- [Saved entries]

/-- The commands of LTX and of the transmit loop (R98, R112 to R114, R116, R117, R121): calibrations start, step and end, gates
follow their conditions, holdover is entered and left, the pattern is taken, PRAM_DATA stores its word, and the DAC codes
and skews move. Readings of the model's own that the values rest on: log 10, 14, 27, 28, 78, 80. -/
def Obligations.LaneTransmitCommandsComplete : Prop :=
  (∀ (c : Carrier) (n : Fin 8) (s : State),
    clockLocked s c = true ∧ n ∈ carrierLanes c ∧ s.running (.ltx n) = true →
    s.flag (.ltx n) LTX.STAT.GATE = false ∧ (txLane s n).fgDone = false →
    Ends (.ltxFgCalStart c) s fun t =>
      t.flag (.ltx n) LTX.STAT.CAL_FG = true) ∧
  (∀ (c : Carrier) (ms : List (List (Int × Int))) (n : Fin 8) (s : State),
    n ∈ carrierLanes c ∧ s.flag (.ltx n) LTX.STAT.CAL_FG = true →
    Ends (.ltxFgCalDone c ms) s fun t =>
      t.flag (.ltx n) LTX.STAT.CAL_FG = false) ∧
  (∀ (n : Fin 8) (m1 m2 : Int) (mux : Int × Int) (s : State),
    s.flag (.ltx n) LTX.STAT.GATE = true →
    Ends (.ltxBgCalStep n m1 m2 mux) s fun t =>
      t.get (.ltx n) LTX.STAT.SPARE_POS = (s.get (.ltx n) LTX.STAT.SPARE_POS + 1) % 16) ∧
  (∀ (c : Carrier) (n : Fin 8) (s : State),
    n ∈ carrierLanes c →
    Ends (.gateChange c) s fun t =>
      t.flag (.ltx n) LTX.STAT.GATE = gateOpen (pagesBoundary (symbolPages c) s) n) ∧
  (∀ (c : Carrier) (average : Int) (s : State),
    s.running (.txp c) = true ∧ s.flag (.txp c) TXP.CTL.TIMING_SRC = true →
    timingUnusable s c = true ∧ s.flag (.txp c) TXP.STAT.HOLDOVER = false →
    Ends (.holdover c average) s fun t =>
      t.flag (.txp c) TXP.STAT.HOLDOVER = true ∧
      t.flag (.txp c) TXP.STAT.LOOP_TRACK = false ∧
      (t.txDsp.get (clockCarrier s c)).synOfs = clamp (-100000) 100000 average) ∧
  (∀ (c : Carrier) (s : State),
    s.running (.txp c) = true ∧ s.flag (.txp c) TXP.CTL.TIMING_SRC = true ∧ timingUnusable s c = false →
    Ends (.loopTrackResume c) s fun t =>
      t.flag (.txp c) TXP.STAT.HOLDOVER = false ∧
      t.flag (.txp c) TXP.STAT.LOOP_TRACK = true) ∧
  (∀ (n : Fin 8) (s : State),
    Ends (.ltxPatternMode n) s fun t =>
      (txLane t n).patMode = (pageBoundary (.ltx n) s).get (.ltx n) LTX.PAT_CTL.MODE) ∧
  (∀ (o : Origin) (n : Fin 8) (w : Word) (s : State),
    Takes o (.ltx n) LTX.PRAM_DATA.SAMPLES.off w s →
    Ends (.pramDataAccess o n (some w)) s fun t =>
      sparseRead (fun _ => 0x80808080) (txLane t n).pram (s.get (.ltx n) LTX.PRAM_IDX.INDEX) = w ∧
      t.get (.ltx n) LTX.PRAM_IDX.INDEX = (s.get (.ltx n) LTX.PRAM_IDX.INDEX + 1) % 2 ^ LTX.PRAM_IDX.INDEX.width) ∧
  (∀ (n : Fin 8) (k : ShapedBlock) (rest : List ShapedBlock) (s : State),
    (txLane s n).shaped = k :: rest ∧ (txLane s n).egress.length < egressDepth →
    (s.txDsp.get (laneCarrier n)).due ≤ k.number ∧ s.running (.ltx n) = true →
    (laneCodes (pageBoundary (.ltx n) s) n k).2 = true →
    Ends (.dacClip n) s fun t =>
      t.get (.ltx n) LTX.CLIP_CNT.COUNT = min (s.get (.ltx n) LTX.CLIP_CNT.COUNT + 1) (2 ^ LTX.CLIP_CNT.COUNT.width - 1) ∧
      (txLane t n).egress = (txLane s n).egress ++ [(k.number, (laneCodes (pageBoundary (.ltx n) s) n k).1)] ∧
      (txLane t n).shaped = rest) ∧
  (∀ (n : Fin 8) (k : ShapedBlock) (rest : List ShapedBlock) (s : State),
    (txLane s n).shaped = k :: rest ∧ (txLane s n).egress.length < egressDepth →
    (laneCodes (pageBoundary (.ltx n) s) n k).2 = false →
    Ends (.dacClip n) s fun t =>
      t.get (.ltx n) LTX.CLIP_CNT.COUNT = s.get (.ltx n) LTX.CLIP_CNT.COUNT ∧
      (txLane t n).shaped = rest) ∧
  (∀ (c : Carrier) (i : Fin 4) (s : State),
    s.running (.txp c) = true →
    Ends (.skewSlew c false) s fun t =>
      t.getInt (.txp c) (TXP.SKEW.APPLIED.at i.val) =
        skewToward ((pagesBoundary (symbolPages c) s).getInt (.txp c) (TXP.SKEW.APPLIED.at i.val)) ((pagesBoundary
        (symbolPages c) s).getInt (.txp c) (TXP.SKEW.TARGET.at i.val)))

/-- The commands of LRX (R125 to R136): an AGC period in AUTO shows the RMS, a gain is accepted and applied at the next block,
the gain is stepped or found at its limit, a block's clipping is counted and ends, calibrations are taken, the clock's loss
is shown, histograms and snapshots are armed and end. Readings of the model's own that the values rest on: log 10, 14, 21,
28, 29, 76. -/
def Obligations.ReceiveLaneCommandsComplete : Prop :=
  (∀ (n : Fin 8) (s : State),
    laneDelivers s n = true ∧ s.get (.lrx n) LRX.AFE_CTL.AGC_MODE = 1 →
    Ends (.agcPeriod n) s fun t =>
      t.get (.lrx n) LRX.RMS.RMS = rmsCode (lineRx s n).recent) ∧
  (∀ (n : Fin 8) (s : State),
    s.get (.lrx n) LRX.AFE_CTL.AGC_MODE ≠ 1 →
    Ends (.agcPeriod n) s fun t =>
      t.get (.lrx n) LRX.RMS.RMS = s.get (.lrx n) LRX.RMS.RMS) ∧
  (∀ (o : Origin) (n : Fin 8) (code : BitVec 6) (s : State),
    TakesField o (.lrx n) LRX.AFE_CTL.GAIN_SET code.toNat s →
    Ends (.gainSet o n code) s fun t =>
      stagedWord t (pageBase (.lrx n) + LRX.AFE_CTL.GAIN_SET.off) =
        some (overlay (plainWord (.lrx n) LRX.AFE_CTL.GAIN_SET.off (acceptedWord s
        (.lrx n) LRX.AFE_CTL.GAIN_SET.off)) LRX.AFE_CTL.GAIN_SET code.toNat) ∧
      t.get (.lrx n) LRX.GAIN_STAT.APPLIED = s.get (.lrx n) LRX.GAIN_STAT.APPLIED) ∧
  (∀ (n : Fin 8) (s : State),
    laneDelivers s n = true ∧ s.flag (.lrx n) LRX.AFE_CTL.CLIP_STEP_EN = true →
    64 ≤ (lineRx s n).sinceFast →
    s.get (.lrx n) LRX.AGC_CFG.CLIP_THR ≤ (lineRx s n).clipped ∧ 2 ≤ s.get (.lrx n) LRX.GAIN_STAT.APPLIED →
    Ends (.fastStep n) s fun t =>
      t.get (.lrx n) LRX.GAIN_STAT.APPLIED = s.get (.lrx n) LRX.GAIN_STAT.APPLIED - 2 ∧
      t.get (.lrx n) LRX.FAST_CNT.COUNT = min (s.get (.lrx n) LRX.FAST_CNT.COUNT + 1) (2 ^ LRX.FAST_CNT.COUNT.width - 1)) ∧
  (∀ (n : Fin 8) (codes : List Int) (s : State),
    laneDelivers (pageBoundary (.lrx n) s) n = true ∧ laneAhead (pageBoundary (.lrx n) s) n = false →
    (blockCodes (lineRx (pageBoundary (.lrx n) s) n).blocks codes).any clippedCode = true →
    Ends (.clip n codes) s fun t =>
      (lineRx t n).blocks = (lineRx (pageBoundary (.lrx n) s) n).blocks + 1 ∧
      t.get (.lrx n) LRX.CLIP_BLK.COUNT = min (s.get (.lrx n) LRX.CLIP_BLK.COUNT + 1) (2 ^ LRX.CLIP_BLK.COUNT.width - 1) ∧
      t.flag (.lrx n) LRX.GAIN_STAT.CLIP_INT = true) ∧
  (∀ (n : Fin 8) (codes : List Int) (s : State),
    laneDelivers (pageBoundary (.lrx n) s) n = true ∧ laneAhead (pageBoundary (.lrx n) s) n = false →
    (blockCodes (lineRx (pageBoundary (.lrx n) s) n).blocks codes).any clippedCode = false →
    Ends (.clip n codes) s fun t =>
      (lineRx t n).blocks = (lineRx (pageBoundary (.lrx n) s) n).blocks + 1 ∧
      t.get (.lrx n) LRX.CLIP_BLK.COUNT = s.get (.lrx n) LRX.CLIP_BLK.COUNT) ∧
  (∀ (n : Fin 8) (codes : List Int) (w : Word) (s : State),
    s.running (.lrx n) = true ∧ s.staged = [⟨pageBase (.lrx n) + LRX.AFE_CTL.GAIN_SET.off, w⟩] →
    Ends (.clip n codes) s fun t =>
      t.get (.lrx n) LRX.GAIN_STAT.APPLIED = extract w 8 6 ∧
      t.staged = []) ∧
  (∀ (n : Fin 8) (codes : List Int) (w : Word) (s : State),
    s.running (.lrx n) = true ∧ s.staged = [⟨pageBase (.lrx n) + LRX.SNAP_CTL.ARM.off, w⟩] →
    extract w LRX.SNAP_CTL.ARM.lo 1 = 1 ∧ (lineRx s n).capture = none →
    Ends (.clip n codes) s fun t =>
      t.flag (.lrx n) LRX.SNAP_STAT.ARMED = true ∧
      t.staged = []) ∧
  (∀ (n : Fin 8) (s : State),
    64 ≤ (lineRx s n).clean →
    Ends (.clipIntervalEnd n) s fun t =>
      t.flag (.lrx n) LRX.GAIN_STAT.CLIP_INT = false) ∧
  (∀ (n : Fin 8) (s : State),
    s.running (.lrx n) = true ∧ s.get (.lrx n) LRX.GAIN_STAT.APPLIED = 36 →
    Ends (.gainLimit n) s fun t =>
      t.flag (.lrx n) LRX.GAIN_STAT.AT_MAX = true) ∧
  (∀ (n : Fin 8) (ms : List (List (Int × Int))) (afe : List (Int × Int)) (s : State),
    s.run (.lrx n) = .starting ∧ fgDue s n = true →
    Ends (.lrxFgCal n ms afe) s fun t =>
      (lineRx t n).fgDone = true) ∧
  (∀ (n : Fin 8) (m : Int × Int) (s : State),
    laneDelivers s n = true ∧ rotationStopped s n = false →
    s.get (.lrx n) LRX.ROT_STAT.PHASE < 3 →
    Ends (.adcBgCalStep n m) s fun t =>
      t.get (.lrx n) LRX.ROT_STAT.PHASE = s.get (.lrx n) LRX.ROT_STAT.PHASE + 1) ∧
  (∀ (n : Fin 8) (m : Int × Int) (s : State),
    laneDelivers s n = true ∧ rotationStopped s n = false →
    s.get (.lrx n) LRX.ROT_STAT.PHASE = 3 →
    Ends (.adcBgCalStep n m) s fun t =>
      t.get (.lrx n) LRX.ROT_STAT.PHASE = 0 ∧
      (lineRx t n).lastStep = false) ∧
  (∀ (o : Origin) (n : Fin 8) (s : State),
    TakesField o (.lrx n) LRX.CAL_CTL.UNRETIRE 1 s →
    Ends (.unretire o n) s fun t =>
      t.flag (.lrx n) LRX.ROT_STAT.RETIRED = false) ∧
  (∀ (c : Carrier) (n : Fin 8) (s : State),
    clockLocked s c = false ∧ n ∈ carrierLanes c ∧ s.running (.lrx n) = true →
    Ends (.laneClockLoss c) s fun t =>
      t.flag (.lrx n) LRX.SNAP_STAT.NO_CLK = true) ∧
  (∀ (c : Carrier) (n : Fin 8) (s : State),
    clockLocked s c = true ∧ n ∈ carrierLanes c →
    Ends (.laneClockResume c) s fun t =>
      t.flag (.lrx n) LRX.SNAP_STAT.NO_CLK = false) ∧
  (∀ (o : Origin) (n : Fin 8) (w : Word) (s : State),
    Takes o (.lrx n) LRX.HIST_CTL.START.off (overlay w LRX.HIST_CTL.START 1) s →
    s.flag (.lrx n) LRX.HIST_STAT.BUSY = false →
    Ends (.histStart o n w) s fun t =>
      t.flag (.lrx n) LRX.HIST_STAT.BUSY = true ∧
      t.flag (.lrx n) LRX.HIST_STAT.DONE = false) ∧
  (∀ (n : Fin 8) (s : State),
    s.flag (.lrx n) LRX.HIST_STAT.BUSY = true ∧ (lineRx s n).histLeft = 0 →
    Ends (.histDone n) s fun t =>
      (∀ i : Fin 127, t.get (.lrx n) (LRX.HIST_B.COUNT.at i.val) = (lineRx s n).bins.getD i.val 0 % 2 ^ LRX.HIST_B.COUNT.width) ∧
      t.flag (.lrx n) LRX.HIST_STAT.BUSY = false ∧
      t.flag (.lrx n) LRX.HIST_STAT.DONE = true) ∧
  (∀ (o : Origin) (n : Fin 8) (w : Word) (s : State),
    Takes o (.lrx n) LRX.SNAP_CTL.ARM.off (overlay w LRX.SNAP_CTL.ARM 1) s →
    Ends (.snapArm o n w) s fun t =>
      stagedWord t (pageBase (.lrx n) + LRX.SNAP_CTL.ARM.off) = some (overlay w LRX.SNAP_CTL.ARM 1))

- [TASK INSTRUCTIONS]
Retype the entries above exactly, but only from the line containing "t.get (.lrx n) LRX.GAIN_STAT.APPLIED = extract" through the line containing "extract w LRX.SNAP_CTL.ARM.lo", both included.

- [TASK SOLUTION]
      t.get (.lrx n) LRX.GAIN_STAT.APPLIED = extract w 8 6 ∧
      t.staged = []) ∧
  (∀ (n : Fin 8) (codes : List Int) (w : Word) (s : State),
    s.running (.lrx n) = true ∧ s.staged = [⟨pageBase (.lrx n) + LRX.SNAP_CTL.ARM.off, w⟩] →
    extract w LRX.SNAP_CTL.ARM.lo 1 = 1 ∧ (lineRx s n).capture = none →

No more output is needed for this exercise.